YOUR OBJECTIVE →
Your answer is every line of the material below in which the string "hostActions" occurs.

━━━ INFORMATION SHOWN ━━━

-- ==== Sys2Proof/Machine/Step.lean ====
section
/-! DEFINITION. One step: the host's next action; with none waiting the unit is idle, its state held (R177). -/

namespace Sys2Proof.Machine

/-- One step of the unit (R13, R140). -/
def step (s : State) : Host.Outcome State Fault Refusal :=
  match s.hostActions with
  | [] => .next s
  | a :: _ => runAction a (dropAction s)

/-- `s` with the command word that has the bits of `w` presented next on the command port (R22, R80; log entry 5). -/
def State.withFetchWord (s : State) (nbits w : Nat) : State :=
  { s with hostActions := .present (tableCommandWord nbits w) :: s.hostActions }

end Sys2Proof.Machine
end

━━━

RESPONSE TO THIS TASK →
  match s.hostActions with
  { s with hostActions := .present (tableCommandWord nbits w) :: s.hostActions }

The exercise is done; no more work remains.